Introduction

Animal models are believed to be predictive for drug development in human health care. While LD50 studies of drug candidates have always been performed in animals like rodents or dogs, efficacy and adverse effect studies using animals as a model for humans were prompted only in the late 1950s, as a consequence of the thalidomide scandal, where thousands of babies were born with severe extremity deformations.

In the last 10–15 years, preclinical research methodologies have increased crucially regarding measurement of sensitivity and specificity. Adapted and improved for dedicated use in animal research, positron emission tomography (PET) and single photon emission computed tomography (SPECT) are good examples of such methodologies. It seems to us that increased measurement precision in animal research has somewhat raised expectations regarding human outcome prediction of preclinical data.

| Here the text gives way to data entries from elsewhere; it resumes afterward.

-- ==== Sys2Proof/Tests/Slice0.lean ====
section
/-! SUPPORT. The package's own tests: the words of the encoding tables (spec/02_encoding.md and the instruction pages), the
ill-formed terms that WellFormed refuses, the selection example of R370, and for every statement with hypotheses a state and
operands that meet them. Every expected value is the spec's. -/

open Sys2Proof Sys2Proof.Machine

namespace Sys2Proof.Tests

set_option Elab.async false
set_option maxRecDepth 20000
set_option exponentiation.threshold 1024

/-! The words of the encodings. -/

/-- Each word reads as its instruction, and the instruction is written as that word. -/
abbrev Reads (l : List (Word × Instr)) : Prop := ∀ e ∈ l, decodeWord e.1 = .ok e.2 ∧ encode e.2 = some e.1

theorem test_decode_rows_0 : Reads [(0x06AAD840, .add 0x15 0xA 0x1B 1), (0x06AAD841, .sub 0x15 0xA 0x1B 1), (0x06AAD802, .and 0x15 0xA 0x1B),
  (0x06AAD803, .or 0x15 0xA 0x1B), (0x06AAD804, .xor 0x15 0xA 0x1B), (0x06AAD805, .andn 0x15 0xA 0x1B),
  (0x06AAD846, .shl 0x15 0xA 0x1B 1), (0x06AAD847, .shr 0x15 0xA 0x1B 1), (0x06AAD848, .sar 0x15 0xA 0x1B 1),
  (0x06AAD809, .slt 0x15 0xA 0x1B), (0x06AAD80A, .sltn 0x15 0xA 0x1B), (0x06AAD80B, .min 0x15 0xA 0x1B),
  (0x06AAD80C, .max 0x15 0xA 0x1B), (0x06AAD80D, .minn 0x15 0xA 0x1B), (0x06AAD80E, .maxn 0x15 0xA 0x1B),
  (0x06AAD84F, .mul 0x15 0xA 0x1B 1), (0x06AAD810, .mulh 0x15 0xA 0x1B), (0x06AAD811, .mulhn 0x15 0xA 0x1B),
  (0x06AAD852, .div 0x15 0xA 0x1B 1), (0x06AAD853, .divn 0x15 0xA 0x1B 1), (0x06AAD854, .rem 0x15 0xA 0x1B 1),
  (0x06AAD855, .remn 0x15 0xA 0x1B 1), (0x06AA0016, .clz 0x15 0xA), (0x06AA0017, .ctz 0x15 0xA),
  (0x06AA0018, .popc 0x15 0xA), (0x0AAAC35A, .addi 0x15 0xA 0xC35A), (0x0EAAC35A, .andi 0x15 0xA 0xC35A),
  (0x12AAC35A, .ori 0x15 0xA 0xC35A), (0x16AAC35A, .xori 0x15 0xA 0xC35A), (0x22AAC35A, .slti 0x15 0xA 0xC35A),
  (0x26AAC35A, .sltin 0x15 0xA 0xC35A), (0x2AA0C35A, .addpc 0x15 0xC35A)] := by decide +kernel

theorem test_decode_rows_1 : Reads [(0x1AAA00A5, .shli 0x15 0xA 0xA5), (0x1AAA01A5, .shri 0x15 0xA 0xA5), (0x1AAA02A5, .sari 0x15 0xA 0xA5),
  (0x1AAA04A5, .shliW 0x15 0xA 0xA5), (0x1AAA05A5, .shriW 0x15 0xA 0xA5), (0x1AAA06A5, .sariW 0x15 0xA 0xA5),
  (0x1EA2C35A, .lhi 0x15 2 0xC35A), (0x42AA6ABC, .ldb 0x15 0xA 1 2 0xABC),
  (0x46AA6ABC, .ldbn 0x15 0xA 1 2 0xABC), (0x4AAA6ABC, .ldh 0x15 0xA 1 2 0xABC),
  (0x4EAA6ABC, .ldhn 0x15 0xA 1 2 0xABC), (0x52AA6ABC, .ldw 0x15 0xA 1 2 0xABC),
  (0x56AA6ABC, .ldwn 0x15 0xA 1 2 0xABC), (0x5AAA6ABC, .ldd 0x15 0xA 1 2 0xABC),
  (0x5EAAAABC, .stb 0x15 0xA 2 2 0xABC), (0x62AAAABC, .sth 0x15 0xA 2 2 0xABC),
  (0x66AAAABC, .stw 0x15 0xA 2 2 0xABC), (0x6AAAAABC, .std 0x15 0xA 2 2 0xABC),
  (0x6EAA6ABC, .vld 0x15 0xA 1 2 0xABC), (0x72AAAABC, .vst 0x15 0xA 2 2 0xABC),
  (0x7EAAD832, .ldx 0x15 0xA 0x1B 1 2 2), (0x7EAAD8B2, .ldxn 0x15 0xA 0x1B 1 2 2),
  (0x7EAAD952, .stx 0x15 0xA 0x1B 2 2 2), (0x7EAAD9B4, .vldu 0x15 0xA 0x1B 1 2),
  (0x7EAADA54, .vstu 0x15 0xA 0x1B 2 2), (0x7EAADADB, .vgath 0x15 0xA 0x1B 5 1 3),
  (0x7EAADB52, .vscat 0x15 0xA 0x1B 5 2), (0x76AAD83B, .amoSwap 0x15 0xA 0x1B 3 2 1),
  (0x76AAD87B, .amoCas 0x15 0xA 0x1B 3 2 1), (0x76AAD8BB, .amoAdd 0x15 0xA 0x1B 3 2 1),
  (0x76AAD8FB, .amoAnd 0x15 0xA 0x1B 3 2 1), (0x76AAD93B, .amoOr 0x15 0xA 0x1B 3 2 1)] := by decide +kernel

theorem test_decode_rows_2 : Reads [(0x76AAD97B, .amoXor 0x15 0xA 0x1B 3 2 1), (0x76AAD9BB, .amoSmin 0x15 0xA 0x1B 3 2 1),
  (0x76AAD9FB, .amoSmax 0x15 0xA 0x1B 3 2 1), (0x76AADA3B, .amoUmin 0x15 0xA 0x1B 3 2 1),
  (0x76AADA7B, .amoUmax 0x15 0xA 0x1B 3 2 1), (0x76AADABA, .amoFadd 0x15 0xA 0x1B 3 2), (0x78000008, .fence 2),
  (0x78000009, .fenceAcq 2), (0x7800000A, .fenceRel 2), (0x800AC35A, .beqz 0xA 0xC35A),
  (0x802AC35A, .bnez 0xA 0xC35A), (0x804AC35A, .bltz 0xA 0xC35A), (0x806AC35A, .bgez 0xA 0xC35A),
  (0x808AC35A, .bgtz 0xA 0xC35A), (0x80AAC35A, .blez 0xA 0xC35A), (0x80C0C35A, .br 0xC35A),
  (0x80EAC35A, .bodd 0xA 0xC35A), (0x810AC35A, .bevn 0xA 0xC35A), (0x812AC35A, .bemp 0xA 0xC35A),
  (0x814AC35A, .bful 0xA 0xC35A), (0x86C35A7B, .jmp 0x2C35A7B), (0x8AC35A7B, .call 0x2C35A7B),
  (0x8C0A0000, .jr 0xA), (0x8C0A0001, .callr 0xA), (0x8C000002, .ret), (0x900A02C3, .rep 0xA 0x2C3),
  (0x903B02C3, .reps 0x1B 0x2C3), (0x96AAD85B, .vadd 0x15 0xA 0x1B 5 5 1),
  (0x96AAD8DB, .vsub 0x15 0xA 0x1B 5 5 1), (0x96AAD95B, .vadds 0x15 0xA 0x1B 5 5 1),
  (0x96AAD9DB, .vsubs 0x15 0xA 0x1B 5 5 1), (0x96AADA5B, .vmul 0x15 0xA 0x1B 5 5 1)] := by decide +kernel

theorem test_decode_rows_3 : Reads [(0x96AADADB, .vmulh 0x15 0xA 0x1B 5 5 1), (0x96AADB5B, .vmin 0x15 0xA 0x1B 5 5 1),
  (0x96AADBDB, .vmax 0x15 0xA 0x1B 5 5 1), (0x96AADC5B, .vand 0x15 0xA 0x1B 5 5 1),
  (0x96AADCDB, .vor 0x15 0xA 0x1B 5 5 1), (0x96AADD5B, .vxor 0x15 0xA 0x1B 5 5 1),
  (0x96AADDDB, .vandn 0x15 0xA 0x1B 5 5 1), (0x96AADE5B, .vshl 0x15 0xA 0x1B 5 5 1),
  (0x96AADEDB, .vshr 0x15 0xA 0x1B 5 5 1), (0x96AA073B, .vabs 0x15 0xA 3 5 1),
  (0x96AA07DB, .vsplat 0x15 0xA 5 5 1), (0x9AAAD82B, .vaddFp 0x15 0xA 0x1B 2 5 1),
  (0x9AAAD8AB, .vsubFp 0x15 0xA 0x1B 2 5 1), (0x9AAAD92B, .vmulFp 0x15 0xA 0x1B 2 5 1),
  (0x9AAAD9AB, .vfma 0x15 0xA 0x1B 2 5 1), (0x9AAADA2B, .vdiv 0x15 0xA 0x1B 2 5 1),
  (0x9AAA02AB, .vsqrt 0x15 0xA 2 5 1), (0x9AAADB2B, .vminFp 0x15 0xA 0x1B 2 5 1),
  (0x9AAADBAB, .vmaxFp 0x15 0xA 0x1B 2 5 1), (0x9AAA042B, .vabsFp 0x15 0xA 2 5 1),
  (0x9AAA04AB, .vneg 0x15 0xA 2 5 1), (0x9EAA01FB, .vcvt 0x15 0xA 7 3 5 1),
  (0xA2AAD83B, .vperm 0x15 0xA 0x1B 3 5 1), (0xA2AA00BA, .vcmprs 0x15 0xA 3 5),
  (0xA2AA013B, .vexpnd 0x15 0xA 3 5 1), (0xA2AAD9BB, .vslup 0x15 0xA 0x1B 3 5 1),
  (0xA2AADA3B, .vsldn 0x15 0xA 0x1B 3 5 1), (0xA2AADABB, .vbcst 0x15 0xA 0x1B 3 5 1),
  (0xA2AADB30, .vext 0x15 0xA 0x1B 3), (0xA2AADBB0, .vins 0x15 0xA 0x1B 3), (0xA2A0043B, .viota 0x15 3 5 1),
  (0xA6AA005A, .vraddInt 0x15 0xA 5 5)] := by decide +kernel

theorem test_decode_rows_4 : Reads [(0xA6AA00DA, .vrminInt 0x15 0xA 5 5), (0xA6AA015A, .vrmaxInt 0x15 0xA 5 5),
  (0xA6AA022A, .vraddFp 0x15 0xA 2 5), (0xA6AA02AA, .vrminFp 0x15 0xA 2 5),
  (0xA6AA032A, .vrmaxFp 0x15 0xA 2 5), (0xA6AA03AA, .vrssq 0x15 0xA 2 5), (0xAAAA001B, .vrcp 0x15 0xA 1 5 1),
  (0xAAAA009B, .vrsqrt 0x15 0xA 1 5 1), (0xAAAA011B, .vexp2 0x15 0xA 1 5 1),
  (0xAAAA019B, .vlog2 0x15 0xA 1 5 1), (0xAAAA021B, .vexp 0x15 0xA 1 5 1), (0xAAAA029B, .vlog 0x15 0xA 1 5 1),
  (0xAAAA031B, .vtanh 0x15 0xA 1 5 1), (0xAAAA039B, .vsigm 0x15 0xA 1 5 1),
  (0xAAAADC0B, .vpmrg 0x15 0xA 0x1B 5 1), (0xAAAADC8B, .vpmrge 0x15 0xA 0x1B 5 1),
  (0xACCAD8AB, .vcmpeq 6 0xA 0x1B 0xA 5 1), (0xACCAD9AB, .vcmpne 6 0xA 0x1B 0xA 5 1),
  (0xACCADAAB, .vcmplt 6 0xA 0x1B 0xA 5 1), (0xACCADBAB, .vcmple 6 0xA 0x1B 0xA 5 1),
  (0xACCADCAB, .vcmpgt 6 0xA 0x1B 0xA 5 1), (0xACCADDAB, .vcmpge 6 0xA 0x1B 0xA 5 1),
  (0xACC51F00, .pand 6 5 3), (0xACC51F10, .por 6 5 3), (0xACC51F20, .pxor 6 5 3), (0xACC51F30, .pandn 6 5 3),
  (0xACC50740, .pnot 6 5), (0xACCA0750, .pmovgp 6 0xA), (0xAEA60760, .pmovpg 0x15 6),
  (0xAEA60770, .vpcnt8 0x15 6), (0xAEA60780, .vpcnt16 0x15 6), (0xAEA60790, .vpcnt32 0x15 6)] := by decide +kernel

theorem test_decode_rows_5 : Reads [(0xAEA607A0, .vpcnt64 0x15 6), (0xACCADFBA, .vxsectN32 6 0xA 0x1B 5), (0xACCADFCA, .vxsectN64 6 0xA 0x1B 5),
  (0xB00AD6A0, .send 0xA 0x1A 6 2 2), (0xB00ADEA1, .sendv 0xA 0x1B 6 2 2), (0xB00AD6A2, .reply 0xA 0x1A 6 2 2),
  (0xB00A00A3, .pmsg 0xA 2 2), (0xB6AA0000, .pcfg 0x15 0xA), (0xB6AAD801, .pbind 0x15 0xA 0x1B),
  (0xB6AA0002, .punbind 0x15 0xA), (0xB6AA0003, .ppeek 0x15 0xA), (0xB8000000, .park), (0xB8000001, .exit),
  (0xB8000002, .yield), (0xBAAAD003, .spawn 0x15 0xA 0x1A), (0xBAAAD014, .spawnr 0x15 0xA 0x1A 1),
  (0xB80A0005, .migr 0xA), (0xBAAA0006, .hoopin 0x15 0xA), (0xBAA00007, .hoopout 0x15),
  (0xBAAA0008, .kill 0x15 0xA), (0xBC0A00A0, .cinc 0xA 2 2), (0xBC0AD8A1, .cadd 0xA 0x1B 2 2),
  (0xBEAA0092, .crdc 0x15 0xA 2 1), (0xBEAAD803, .cwatch 0x15 0xA 0x1B), (0xC2AAD800, .tarm 0x15 0xA 0x1B),
  (0xC2AA00A1, .tdone 0x15 0xA 2 2), (0xC2A00102, .take 0x15 1), (0xC2A00003, .steal 0x15),
  (0xC2AA0004, .tdisarm 0x15 0xA), (0xC6AA01B0, .cpy 0x15 0xA 1 2 3), (0xC6AAD9B1, .cpym 0x15 0xA 0x1B 1 2 3),
  (0xC6AAD9B2, .cpyc 0x15 0xA 0x1B 1 2 3)] := by decide +kernel

theorem test_decode_rows_6 : Reads [(0xC6AA0003, .cpbiBlk 0x15 0xA), (0xC6A00203, .cpbiAll 0x15), (0xC6AA0104, .cstat 0x15 0xA 1),
  (0xC6AA0304, .cstatStop 0x15 0xA 1), (0xCAAAE800, .scfg 0x15 0xA 5), (0xCAA0E801, .sclose 0x15 5),
  (0xCAA0E802, .sstat 0x15 5), (0xCAAAD892, .sstatBt 0x15 0xA 0x1B 2), (0xCAAAD822, .sstatBw 0x15 0xA 0x1B),
  (0xCEAADAB0, .pwld 0x15 0xA 0x1B 2 2 3), (0xCEAADAB1, .pmma 0x15 0xA 0x1B 2 2 3),
  (0xCEAA0202, .pstop 0x15 0xA 2), (0xCEAADAB3, .pres 0x15 0xA 0x1B 2 2 3), (0xCEAA0204, .pstat 0x15 0xA 2),
  (0xCEA00604, .pstatHl 0x15 2), (0xD2AAD800, .cdesc 0x15 0xA 0x1B), (0xD2AA0091, .cld 0x15 0xA 2 1),
  (0xD2AA0191, .cldG 0x15 0xA 2 1), (0xD2AAD8B2, .cstg 0x15 0xA 0x1B 2 3),
  (0xD2AAD9B2, .cstgG 0x15 0xA 0x1B 2 3), (0xD2A00083, .cfnc 0x15 2), (0xD6AA0060, .clean 0x15 0xA 1 2),
  (0xD6AA0161, .inval 0x15 0xA 1 1 2), (0xD40A0092, .pref 0xA 2 1), (0xD6AA0013, .orient 0x15 0xA 1),
  (0xD6AA0004, .dedupqSec 0x15 0xA), (0xD6AA0014, .dedupqCnt 0x15 0xA), (0xDAAAD800, .tlbi 0x15 0xA 0x1B 0),
  (0xDAAA0001, .vflip 0x15 0xA), (0xDAAAD802, .vflipc 0x15 0xA 0x1B), (0xDAAA0003, .vpin 0x15 0xA),
  (0xDAA00064, .vrd 0x15 1 2)] := by decide +kernel

theorem test_decode_rows_7 : Reads [(0xDC000000, .nop), (0xDC001ABC, .trap 0xABC), (0xDC002000, .eret), (0xDEA03ABC, .crd 0x15 0xABC),
  (0xDC0A4ABC, .cwr 0xA 0xABC), (0xDEA05000, .snap 0x15), (0xDEAA6000, .erd 0x15 0xA), (0xDC007000, .gate),
  (0xFC5A1B3C, .hImm 0x5A1B3C), (0xFCB00000, .hSched 1 2), (0xFD480000, .hMod 4 1)] := by decide +kernel

/-! Ill-formed terms: one for each check (R27, R28, R45 to R56, and the rules of the instructions named). -/

theorem test_wf_refuses_scalar : ∀ i ∈ ([.ldb 1 2 2 0 0, .ldb 1 2 0 1 0, .stb 1 2 1 0 0, .ldx 0 0 0 0 0 4, .ldxn 0 0 0 0 0 3,
    .vgath 0 0 0 0 0 1, .vgath 0 0 0 0 1 0, .vscat 0 0 0 0 4, .amoAdd 0 0 0 0 1 0, .bemp 0 0, .bful 0 0,
    .rep 0 0, .reps 23 0] : List Instr), i.wf = false := by decide +kernel

theorem test_wf_refuses_vector : ∀ i ∈ ([.vadd 0 0 0 0 0 1, .vabs 0 0 4 0 0, .vaddFp 0 0 0 3 0 0, .vcvt 0 0 23 0 0 0, .vcvt 0 0 12 1 0 0,
    .vcvt 0 0 0 2 0 0, .vperm 0 0 0 4 0 0, .vcmpeq 8 0 0 0 0 0, .vcmpeq 0 0 0 11 0 0, .pand 8 0 0,
    .pmovgp 8 0, .pmovpg 0 8] : List Instr), i.wf = false := by decide +kernel

theorem test_wf_refuses_sends_and_caches : ∀ i ∈ ([.send 0 0 0 0 0, .send 0 27 0 0 0, .send 0 8 7 0 0, .send 0 8 0 0 1, .pmsg 0 0 1, .spawn 0 0 28,
    .spawnr 0 0 27 0, .cpy 0 0 0 1 0, .clean 0 0 0 3, .clean 0 0 2 0, .pref 0 0 2, .pref 0 3 0,
    .tlbi 0 0 0 3, .tlbi 0 1 0 1, .hSched 3 0, .hMod 5 0, .hMod 0 0, .crdc 0 0 0 2, .cinc 0 0 1,
    .vraddFp 0 0 3 0, .vxsectN32 8 0 0 0] : List Instr), i.wf = false := by decide +kernel

/-! The machine that the witnesses start from. -/

/-- A leaf that a TLB holds: page number, frame, companion word, permission bits. -/
def page (vpage frame : Nat) (comp : Nat) (perm : Nat := 0xEF) : Tlb :=
  { rind := 0, asid := 7, shift := 16, vpage := vpage, entry := BitVec.ofNat 64 (frame * 65536 + perm),
    comp := BitVec.ofNat 128 (comp + (2 ^ 32 - 1) * 2 ^ 96), fetched := false, slot := 0x100000 }
def kindOf (pkind okind home : Nat) : Nat := pkind * 2 ^ 69 + okind * 2 ^ 67 + home * 2 ^ 80 + 2 ^ 91
/-- Registers 1 to 6 and 20 on. -/
def c0 : Ctx :=
  { Ctx.initial 0 with
    act := .running, pc := 0x1000, launch := some 1
    g := [(1, 10), (2, 3), (3, 0x20040), (4, 5), (5, 0x80000000FFFFFFFF), (6, 0xFFFFFFFFFFFFFFF9), (20, 7)]
    v := [(1, BitVec.ofNat 512 0x0807060504030201), (2, BitVec.ofNat 512 (2 ^ 512 - 1)), (3, 0x3F8000003F000000)]
    p := [(1, 0x5555), (2, 0xF0F0F0F0F0F0F0F0)] }
def pages0 : List Tlb := [page 2 0x8000000 (kindOf 3 2 0), page 3 1 (kindOf 0 2 0), page 4 2 (kindOf 0 2 1)]
def s0 : State :=
  { turn := .issue 0, cycle := 1000, ts := 77
    ctxs := [(0, c0)]
    cores := [(0, { running := some 0 })]
    clusters := [(0, { rind := some 0 })]
    launches := [(1, { rind := 0, asid := 7, front := 0, block := 0 })]
    recs := [(2048, { asid := 7, root := 0x4000, tvec := 0x9000, sbase := 0x80000000000 })]
    rmap := [(0, 0), (256, 0)]
    rinds := [(0, { started := true })]
    -- 0x20000: scratchpad of core 0; 0x30000: HBM at home core 0; 0x40000: HBM at home core 1
    tlbs := [(0, pages0), (2048, pages0)] }
def okD {ε α : Type} (d : α) (e : Except ε α) : α := match e with | .ok x => x | .error _ => d
def noAccess : Access :=
  { ctx := 0, gen := 0, inTrap := false, op := .load, dest := .none, n := 0, pa := 0, va := 0, data := 0, expect := 0, pkind := 0,
    home := 0, col := none, nalloc := false, rind := 0, launch := none, size := 0 }
def noXl : Xl := { pa := 0, entry := 0, comp := 0, shift := 0, slot := 0 }
def stC (s : State) (w : Want) : State := (checkAccess s s.me w).1
def acC (s : State) (w : Want) : Access := (okD (noAccess, noXl, false) (checkAccess s s.me w).2).1
def xlC (s : State) (w : Want) : Xl := (okD (noAccess, noXl, false) (checkAccess s s.me w).2).2.1
def vecP (p : State × Performed) : Vec := match p.2 with | .ok v => v | _ => 0
def dsc (w : Nat) : BitVec 512 := BitVec.ofNat 512 (0x30000 + 64 * 2 ^ 64 + 64 * 2 ^ 160 + 2 ^ 176 + 2 ^ 192 + 2 ^ 208 + 2 ^ 217 + w * 2 ^ 228)
def rdS : Stream := { ctx := 0, reg := 24, gen := 0, launch := some 1, rind := 0, sys := false, desc := dsc 0, pos := 3, far := 5, masks := [], fail := none }
def wrS : Stream := { ctx := 0, reg := 25, gen := 0, launch := some 1, rind := 0, sys := false, desc := dsc 1, pos := 3, far := 2, masks := [5], fail := none }
def sStr : State := { s0 with streams := [(0, rdS), (1, wrS)], mem := [(0x800000010C0, 7), (0x800000010FF, 9)] }
def sys (s : State) : State := { s with ctxs := s.ctxs.map (fun e => (e.1, { e.2 with st := e.2.st ||| 1 })) }
def stp (p : State × Performed) : State := p.1
/-- A state whose acting context is changed. -/
def withCtx (s : State) (f : Ctx → Ctx) : State := setCtx s 0 (f (getCtx s 0))
def rlL (p : State × ListRes) : List Dword := match p.2 with | .ok l => l | _ => []
def brV (p : State × BlockRes) : Vec := match p.2 with | .ok l => l | _ => 0
def fst {α : Type} (p : State × α) : State := p.1
/-- n dwords in memory from an address. -/
def dwords (a : Nat) : List Nat → Tab Byte
  | [] => []
  | d :: ds => (((List.range 8).map (fun i => (a + i, BitVec.ofNat 8 (d / 256 ^ i)))).filter (fun e => e.2 != 0)) ++ dwords (a + 8) ds
/-- s0 with g3 = 0x20040 on a scratchpad page and dwords there. -/
def withMem (s : State) (ds : List Nat) : State := { s with mem := dwords 0x80000000040 ds }

/-- Registers named and full, no read stream among them, none marked bad: in a form that can be decided. -/
theorem ready_of {s : State} {rs : List Nat}
    (h : (∀ r ∈ rs, (stRoam (actor s).st = true → r ≤ 6) ∧ (r < 64 → (actor s).isEmpty r = false)
        ∧ (32 ≤ r → r < 64 → streamSlot s s.me (r - 32) = none))
      ∧ ∀ e ∈ s.badReg, e.1 = s.me → e.2 ∉ rs ∧ loopReg e.2 = false) : Ready s rs := by
  obtain ⟨h1, h2⟩ := h
  refine ⟨fun hr r m => (h1 r m).1 hr, fun r m l => (h1 r m).2.1 l, fun r m l u => (h1 r m).2.2 l u, fun r m => ?_, fun r l => ?_⟩
  · cases hc : s.badReg.contains (s.me, r)
    · rfl
    · exact absurd m (h2 _ (List.contains_iff_mem.1 hc) rfl).1
  · cases hc : s.badReg.contains (s.me, r)
    · rfl
    · have := (h2 _ (List.contains_iff_mem.1 hc) rfl).2
      rw [this] at l; cases l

In recent years, on the other hand, there has been increasing scepticism about the essentiality of animal models for medical progress [17]. Statements like “virtually every achievement of the last century has depended directly or indirectly on the research with animals” are often found in the literature to emphasize the importance and necessity of animal models used in drug development and medical science. Robert Matthews [6] discussed the validity of this particular statement in a critical article in 2008 and concluded that this statement is anecdotal and does not generally hold true. He is convinced, though, and surely there is evidence that “animal models can and have provided many crucial insights that have led to major advances in medicine and surgery”. Hence, he claims that systematic investigations on the use of animal models and on the evidence that they possibly can provide are necessary.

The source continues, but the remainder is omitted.